[leetcode #121] Best Time to Buy and Sell Stock

Problem

You are given an array prices where prices[i] is the price of a given stock on the ith day.

You want to maximize your profit by choosing a single day to buy one stock and choosing a different day in the future to sell that stock.

Return the maximum profit you can achieve from this transaction. If you cannot achieve any profit, return 0.

Example 1:

Input: prices = [7,1,5,3,6,4]
Output: 5
Explanation: Buy on day 2 (price = 1) and sell on day 5 (price = 6), profit = 6-1 = 5.
Note that buying on day 2 and selling on day 1 is not allowed because you must buy before you sell.

Example 2:

Input: prices = [7,6,4,3,1]
Output: 0
Explanation: In this case, no transactions are done and the max profit = 0.

Constraints:

・ 1 <= prices.length <= 10⁵
・ 0 <= prices[i] <= 10⁴

Idea

dp를 이용해 쉽게 풀 수 있는 문제다. 주어진 배열의 길이가 최대 10⁵가 될 수 있으므로 O(n²)으로 풀면 Time Limit Exceeded에 걸린다.
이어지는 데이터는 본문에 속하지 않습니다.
/-- A block that writes x4: VMCNT x4, m0 and STOP. -/
def writesX4 : State := holds inBlock [(0x4000100, bytesOf 8 0x3FC80034 ++ bytesOf 8 1)]

theorem witness_WaitingForABlock :
    writesX4.core.inBlock = true ∧ writesX4.core.id.isTask = true ∧ ¬ MayRun writesX4 [4, 2] ∧ ¬ MayRun writesX4 [4, 2, 3] ∧
    ¬ MayRun writesX4 [2, 4] ∧ ¬ MayRun writesX4 [4] ∧ MayRun writesX4 [1, 2] := by decide +kernel

/-! ### Exceptions and control words -/

def inHandler : State := { sup with core := { sup.core with sup := { sup.core.sup with inh := true } } }

theorem witness_SupervisorExceptions :
    (sup.core.id = .sup 0 ∧ NoBlock sup ∧ sup.core.sup.inh = false) ∧
    (inHandler.core.id = .sup 0 ∧ NoBlock inHandler ∧ inHandler.core.sup.inh = true) := by decide +kernel

/-- The same state with its pages unmapped: no page table, no TLB. -/
def unmapped (s : State) : State := { s with mem := { s.mem with tlb := [] } }

/-- What the save of a task's context answers, and its resume object. -/
def savedAs (s : State) (i : TrapInfo) : Bool × Bool :=
  let c := s.core.trapWords i
  let r := ({ s with core := c, mem := releaseWide s.mem c.agent } : State).unseat ⟨0, 0⟩ i.resume i.level i.kind
  (r.2, (r.1.resumeObject ⟨0, 0⟩).2.isSome)

theorem witness_HartExceptions :
    (base.core.id = .task ⟨0, 0⟩ ∧ (base.farm? 0).isSome = true ∧ NoBlock base ∧ savedAs base { code := 3, info := 0, epc := 0x4000000, resume := 0x4000004 } = (true, true)) ∧
    ((unmapped base).core.id = .task ⟨0, 0⟩ ∧ ((unmapped base).farm? 0).isSome = true ∧ NoBlock (unmapped base) ∧ (savedAs (unmapped base) { code := 3, info := 0, epc := 0x4000000, resume := 0x4000004 }).1 = false) ∧
    FrameReady base ⟨0, 0⟩ (demoLeaf 0 2) :=
  ⟨by decide +kernel, by decide +kernel, frame_ready _ _ rfl rfl rfl (by decide +kernel) (by decide +kernel) (by decide +kernel)⟩

/-- x2 at a double whose last byte a watch range of two bytes covers, for the kinds of the mask. -/
def watching (kind : BitVec 2) : State := task (regs base [(2, 0x2008)]) fun t => { t with watches := [(0, ⟨1, kind, 0x200F⟩)] }

theorem witness_DebugTraps :
    (∀ k ∈ [(1 : BitVec 2), 2],
      let s := watching k
      s.core.id.isTask = true ∧ s.core.task.watchHit = none ∧ NoBlock s ∧ s.core.task.step = false ∧
      ∃ w ∈ s.core.task.watches, w.2.kind = k ∧ w.2.va.toNat / 2 ^ w.2.lg.toNat * 2 ^ w.2.lg.toNat < (effAddr s 2 .d 0).toNat + sizeBytes .d ∧
        (effAddr s 2 .d 0).toNat < w.2.va.toNat / 2 ^ w.2.lg.toNat * 2 ^ w.2.lg.toNat + 2 ^ w.2.lg.toNat) ∧
    (∀ k ∈ [(1 : BitVec 2), 2], ∃ u, coreLoad (watching k) (effAddr (watching k) 2 .d 0) (sizeBytes .d) .dflt false = (u, .ok 0)) ∧
    (∃ u, coreStore (watching 2) (effAddr (watching 2) 2 .d 0) (sizeBytes .d) 5 .dflt = (u, .done)) ∧
    (let s := task base fun t => { t with step := true }
     s.core.id.isTask = true ∧ s.core.task.watchHit = none ∧ NoBlock s ∧ s.core.task.step = true ∧ s.core.task.joinOp = none) ∧
    (let s := task inBlock fun t => { t with step := true }
     s.core.task.watchHit = none ∧ s.core.task.block = some ⟨0x4000100, 0x4000100, [], []⟩ ∧ s.core.task.step = true) := by
  refine ⟨by decide +kernel, ?_, ⟨_, eqPair (by decide +kernel)⟩, by decide +kernel⟩
  intro k h
  obtain rfl | rfl : k = 1 ∨ k = 2 := by simpa using h
  · exact okSome (by decide +kernel)
  · exact okSome (by decide +kernel)

theorem witness_IllegalInstructions :
    NoBlock base ∧ inBlock.core.task.block = some ⟨0x4000100, 0x4000100, [], []⟩ ∧ sup.core.id.isSup = true := by decide +kernel

theorem witness_ControlWordReads :
    (NoBlock base ∧ Quiet base ∧ base.core.id = .task ⟨0, 0⟩) ∧ (NoBlock sup ∧ Quiet sup ∧ sup.core.id.isSup = true) := by decide +kernel

theorem witness_RefreshPhaseWord :
    let at' := fun (n : Nat) => ({ base with now := n } : State)
    (NoBlock (at' 0) ∧ Quiet (at' 0)) ∧ (at' (60 * 63 + 349)).sinceTick0 = 3900 * 0 + 60 * 63 + 349 ∧
    (at' (60 * 63 + 350)).sinceTick0 = 3900 * 0 + 60 * 63 + 350 ∧ (at' (3900 * 17 + 3899)).sinceTick0 = 3900 * 17 + 60 * 0 + 3899 := by decide +kernel
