-- ==== Sys2Proof/Machine/Operands.lean ====
section
/-! DEFINITION. The operand forms that are not a plain field, and the bit orders of streams and codes
(spec 30_encoding.md R80, R87 to R89). -/

namespace Sys2Proof.Machine

/-- `v[i] <- b`. An index outside the vector changes nothing. -/
def setBit {w : Nat} (v : BitVec w) (i : Nat) (b : Bool) : BitVec w :=
  if b then v ||| BitVec.twoPow w i else v &&& ~~~ BitVec.twoPow w i

/-- The bits a DEC_BITS command delivers, in the order they are consumed: DATA[15], DATA[14], ..., DATA[16 - N]
(R88). -/
def dataBits (n : Nat) (data : BitVec 16) : List Bool :=
  ((List.range 16).map fun j => data.getLsbD (15 - j)).take n

/-- CODE_BITS: position `16 * CHUNK + j` gets `DATA[15 - j]`; position 255 does not exist (R89, R127). -/
def writeChunk (bits : Vector Bool 255) (chunk : BitVec 4) (data : BitVec 16) : Vector Bool 255 :=
  (List.range 16).foldl (fun v j => v.setIfInBounds (16 * chunk.toNat + j) (data.getLsbD (15 - j))) bits

/-- The code of an entry as a bit string, position 0 first: `bits[0..len-1]` (R86). -/
def CodeEntry.codeString (e : CodeEntry) : List Bool := e.bits.toList.take e.len.toNat

/-- The bits of a byte in stream order: bit 7 is the earliest (R49, R87). -/
def byteBits (b : Byte) : List Bool := (List.range 8).map fun j => b.getLsbD (7 - j)

/-- The byte whose high bits are the given stream bits, first bit in bit 7, and whose other bits are 0 (R87). -/
def byteOfBits (bs : List Bool) : Byte :=
  (List.range 8).foldl (fun v j => setBit v (7 - j) (bs.getD j false)) 0#8

/-- The code bits the packer holds: PBUF[7] down to PBUF[8 - PCNT], first bit in PBUF[7] (R21). -/
def State.heldBits (s : State) : List Bool := (byteBits s.pbuf).take s.pcnt.toNat

end Sys2Proof.Machine
end

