/-- R122, R123: TREE_INT and TREE_LEAF write one entry and its valid bit, for every operand value, and nothing else. -/
def Obligations.TreeCommandsWriteOneNode : Prop :=
  (∀ (s : State) (idx left right : NodeIdx), ∃ t, exec (.treeInt idx left right) s = .next t ∧
    t = { s with tree := t.tree } ∧ t.nodeValid idx = true ∧
    ∀ j, t.nodeAt j = if j = idx then some (.internal left right) else s.nodeAt j) ∧
  (∀ (s : State) (idx : NodeIdx) (sym : Symbol), ∃ t, exec (.treeLeaf idx sym) s = .next t ∧
    t = { s with tree := t.tree } ∧ t.nodeValid idx = true ∧
    ∀ j, t.nodeAt j = if j = idx then some (.leaf sym) else s.nodeAt j) ∧
  (∀ idx left right : NodeIdx, (encode (.treeInt idx left right)).toNat =
    0x20000000 + idx.toNat * 2 ^ 18 + left.toNat * 2 ^ 9 + right.toNat) ∧
  (∀ (idx : NodeIdx) (sym : Symbol), (encode (.treeLeaf idx sym)).toNat =
    0x28000000 + idx.toNat * 2 ^ 18 + sym.toNat) ∧
  ∀ w : Word, w.extractLsb' 27 5 = 0b00101#5 → w.extractLsb' 8 10 ≠ 0#10 → ∃ why, decode w = .illegal why

/-- R124, R125: ROOT_SET and ROOT_CLR, what HOST then reads, and what an open decode session then does. -/
def Obligations.RootCommandsSetAndClear : Prop :=
  (∀ (s : State) (idx : NodeIdx), ∃ t, exec (.rootSet idx) s = .next t ∧
    t = { s with root := idx, rootValid := true } ∧ (readValue 0x08#6 t).toNat = idx.toNat ∧
    (readValue 0x00#6 t).getLsbD 3 = true) ∧
  (∀ s : State, ∃ t, exec .rootClr s = .next t ∧ t = { s with rootValid := false } ∧
    (readValue 0x00#6 t).getLsbD 3 = false ∧
    (∀ n data, 1 ≤ n → n ≤ 16 → s.decActive = true →
      exec (.decBits n data) t = .next (t.endDec.setErr .missingTree)) ∧
    (exec .decStart t = .next (t.clearDecoder.endDec.setErr .missingTree)) ∧
    (s.decActive = true → s.cur = s.root → exec .decEnd t = .next t.endDec) ∧
    (s.decActive = true → s.cur ≠ s.root → exec .decEnd t = .next (t.endDec.setErr .truncated))) ∧
  (∀ idx : NodeIdx, (encode (.rootSet idx)).toNat = 0x30000000 + idx.toNat) ∧ encode .rootClr = 0x38000000#32

/-- R126: CODE_LEN deletes an entry, or replaces it by the code of LEN zeros; no other command deletes one. -/
def Obligations.CodeLenDefinesOrDeletes : Prop :=
  (∀ (s : State) (c : Symbol), ∃ t, exec (.codeLen c 0#8) s = .next t ∧ t = { s with code := t.code } ∧
    t.codeValid c = false ∧ ∀ d, d ≠ c → t.codeAt d = s.codeAt d) ∧
  (∀ (s : State) (c : Symbol) (len : BitVec 8), len ≠ 0#8 → ∃ t e, exec (.codeLen c len) s = .next t ∧
    t = { s with code := t.code } ∧ t.codeAt c = some e ∧ e.len = len ∧ (∀ p (hp : p < 255), e.bits[p] = false) ∧
    e.codeString = List.replicate len.toNat false ∧ ∀ d, d ≠ c → t.codeAt d = s.codeAt d) ∧
  (∀ (i : Instr) (s t : State) (c : Symbol), exec i s = .next t → i ≠ .srst → s.codeValid c = true →
    t.codeValid c = false → i = .codeLen c 0#8) ∧
  ∀ (c : Symbol) (len : BitVec 8), (encode (.codeLen c len)).toNat =
    0x40000000 + c.toNat * 2 ^ 20 + len.toNat * 2 ^ 12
dp 배열의 크기는 2로 하고, 0번째 index 값은 주식을 들고 있지 않을 때 최대값, 1번째 index 값은 주식을 들고 있을 때 최대값으로 설정한다. 주식 배열을 돌 때마다 dp[0]을 최대값과 비교해 더 크면 최대값으로 바꿔준다.

Time Complexity: O(n)
Space Complexity: O(1)

Solution

class Solution {
    public int maxProfit(int[] prices) {
        int[] dp = new int[]{Integer.MIN_VALUE, Integer.MIN_VALUE};
        int res = 0;

        for (int price : prices) {
            dp[0] = Math.max(price + dp[1], res);
            dp[1] = Math.max(-price, dp[1]);
            res = Math.max(dp[0], res);
        }

        return res;
    }
}

Reference

https://leetcode.com/problems/best-time-to-buy-and-sell-stock/